Dataset entries:
/-- The words of the setpoint packet of a cycle that ends at time t ns (Table 12-2). -/
def State.setpointWords (s : State) (cycle t : Nat) : List Word :=
  let x0 := s.axis 0
  let x1 := s.axis 1
  let axisWords := fun (x : Axis) =>
    [BitVec.ofInt 32 x.cmd, BitVec.ofInt 32 (x.cmd / 2 ^ 32), BitVec.ofInt 32 x.vel, BitVec.ofInt 32 x.acc]
  let w0 := b2n x1.faultStop * 2 ^ 19 + b2n x0.faultStop * 2 ^ 18 + b2n x1.enabled * 2 ^ 17 + b2n x0.enabled * 2 ^ 16 + 0x01A1
  let ws := [BitVec.ofNat 32 w0, BitVec.ofNat 32 cycle, BitVec.ofNat 32 (t % 1000000000), BitVec.ofNat 32 (t / 1000000000)]
    ++ axisWords x0 ++ axisWords x1 ++ [0]
  ws ++ [crcWords (spSeed cycle) ws]

/-- SETPOINT_PACKET_TX (R318): the packet of cycle k, 25 µs before t_k. -/
def execSetpointPacketTx (s : State) : Res :=
  .next (if s.arc.spRunning then
    let t := ceilDiv (s.ns + 25000) 50000 * 50000
    let line := packetChars (wordsBytes (s.setpointWords (s.arc.spCycle % 2 ^ 32) t)) s.arc.spDisparity
    { (s.emit (.setpoint line.1)).count 0 187 1 with arc.spCycle := s.arc.spCycle + 1, arc.spDisparity := line.2 }
  else s)

/-- A bad or missing status packet; the second in a row is SETPOINT_LINK for axes 0 and 1, and each further one for an axis that is
enabled (R319). -/
def State.badSetpointStatus (s : State) : State :=
  let s := { s with arc.spErr := satInc s.arc.spErr, arc.spBad := s.arc.spBad + 1 }
  if s.arc.spBad < 2 then s
  else
    (List.range 2).foldl (fun (s : State) a => if s.arc.spBad = 2 || (s.axis a).enabled then s.driveLost a else s)
      { s with arc.spLinkFault := true }

/-- SETPOINT_STATUS_RX (R319): the words of a status packet after its line decoding. A fault bit is DRIVE_FAULT when it rises, and
while the axis is enabled. -/
def execSetpointStatusRx (words : List Word) (s : State) : Res :=
  let cycle := (s.arc.spCycle - 1) % 2 ^ 32
  let w0 := wordAt words 0
  let good := words.length = 4 && bits w0 15 0 = 0x01A2 && bits w0 31 20 = 0 && wordAt words 1 = cycle && wordAt words 2 = 0
    && words.getD 3 0 = crcWords (spSeed cycle ^^^ 0x80000000) (words.take 3)
  .next (if !s.arc.spRunning || s.arc.spCycle = 0 then s
  else if !good then s.badSetpointStatus
  else
    let before := s.arc.driveBits
    let s := { s with arc.spBad := 0, arc.driveBits := BitVec.ofNat 4 (bits w0 19 16) }
    (List.range 2).foldl (fun s a =>
      let ready := bit w0 (16 + 2 * a)
      let fault := bit w0 (17 + 2 * a)
      let begins := fault && !before.getLsbD (2 * a + 1)
      if begins || ((fault || !ready) && (s.axis a).enabled) then s.driveLost a else s) s)
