-- ==== Sys2Proof/Machine/Power.lean ====
section
/-! DEFINITION. Power domains, board rails, the power record, resets' common part, temperature sensors and thermal levels
(16_power_thermal.md R401-R420, 18_boot_update.md Table 18-1). -/

namespace Sys2Proof.Machine

/-! ### Board power record (R404) -/

/-- Nominal window in mV of a rail kind (20 Table 20-2); the kinds the table does not bound take any value. -/
def railWindow (kind : Nat) : Nat × Nat :=
  match kind with
  | 0 => (680, 840)
  | 1 => (825, 875)
  | 2 => (873, 927)
  | 3 => (1164, 1236)
  | 4 => (3201, 3399)
  | 6 => (1019, 1081)
  | 8 => (485, 515)
  | _ => (0, 65535)

/-- One entry of the record (Table 16-2). -/
def parseRail (dies : Nat) (w : List Word) : Option Rail :=
  let w0 := wordAt w 0
  let w1 := wordAt w 1
  let w2 := wordAt w 2
  let kind := bits w0 19 16
  let r : Rail :=
    { addr := bits w0 6 0, page := bits w0 15 8, kind := kind, die := bits w0 22 20, shared := bit w0 23
      step := bits w0 27 24, keep := bit w0 28, avs := bit w0 29, nominal := bits w1 15 0, vmin := bits w1 31 16
      vmax := bits w2 15 0, ramp := bits w2 31 16, on := false, tries := 0 }
  let win := railWindow kind
  if bit w0 7 || 9 < kind || bits w0 31 30 ≠ 0 || wordAt w 3 ≠ 0 || r.ramp < 1 || 500 < r.ramp || dies ≤ r.die
      || (r.avs && kind ≠ 0) || (5 ≤ kind && kind ≤ 8 && !r.keep) || r.nominal < r.vmin || r.vmax < r.nominal
      || r.nominal < win.1 || win.2 < r.nominal || (kind = 0 && (r.vmin < 680 || 840 < r.vmax)) then none
  else some r

def parseRails (dies : Nat) : Nat → List Word → Option (List Rail)
  | 0, _ => some []
  | n + 1, ws =>
    match parseRail dies (ws.take 4), parseRails dies n (ws.drop 4) with
    | some r, some rs => some (r :: rs)
    | _, _ => none

/-- The steps respect the orders of 20 R477: VSRAM not after the VCORE of its die (a shared rail feeds every die), VLANE_TERM
not before VLANE, and VDD1, VDD2H, VDD2L, VDDQ in this order. -/
def railOrder (rails : List Rail) : Bool :=
  let feeds := fun (a b : Rail) => a.shared || b.shared || a.die == b.die
  rails.all fun a => rails.all fun b =>
    (if a.kind == 1 && b.kind == 0 && feeds a b then decide (a.step ≤ b.step) else true)
      && (if a.kind == 2 && b.kind == 3 && feeds a b then decide (a.step ≤ b.step) else true)
      && (if 5 ≤ a.kind && b.kind ≤ 8 && a.kind < b.kind && feeds a b then decide (a.step ≤ b.step) else true)

/-- The record's rails; none where it fails its magic, version, count, CRC, ranges or orders. -/
def parseRecord (dies : Nat) (ws : List Word) : Option (List Rail) :=
  let n := bits (wordAt ws 1) 15 8
  if wordAt ws 0 ≠ 0x57525042 ∨ bits (wordAt ws 1) 7 0 ≠ 1 ∨ n < 1 ∨ 32 < n ∨ wordAt ws 2 ≠ 0 ∨ ws.length < 4 + 4 * n
      ∨ ws.getD 3 0 ≠ crcWords 0xFFFFFFFF ((ws.drop 4).take (4 * n)) then none
  else (parseRails dies n (ws.drop 4)).filter railOrder

/-! ### Rail sequencing (R405-R408) -/

/-- PMBus commands that turn a rail on: page, faults cleared, control by OPERATION, rate, limits, nominal voltage, on. -/
def railOn (i : Nat) (r : Rail) : List Emission :=
  (if r.page = 0xFF then [] else [.pmbus i 0x00 r.page]) ++
    [.pmbus i 0x03 0, .pmbus i 0x02 0x1A, .pmbus i 0x27 1, .pmbus i 0x40 (r.vmax + r.vmax / 20),
      .pmbus i 0x44 (r.vmin - r.vmin / 20), .pmbus i 0x21 r.nominal, .pmbus i 0x01 0x80]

§ Instructions for the task
Please give an exact copy of the entries above, from the line with "r.vmax)) then none" down to the line with "every die), VLANE_TERM", inclusive, and nothing else.

§ Written reply
      || r.nominal < win.1 || win.2 < r.nominal || (kind = 0 && (r.vmin < 680 || 840 < r.vmax)) then none
  else some r

def parseRails (dies : Nat) : Nat → List Word → Option (List Rail)
  | 0, _ => some []
  | n + 1, ws =>
    match parseRail dies (ws.take 4), parseRails dies n (ws.drop 4) with
    | some r, some rs => some (r :: rs)
    | _, _ => none

/-- The steps respect the orders of 20 R477: VSRAM not after the VCORE of its die (a shared rail feeds every die), VLANE_TERM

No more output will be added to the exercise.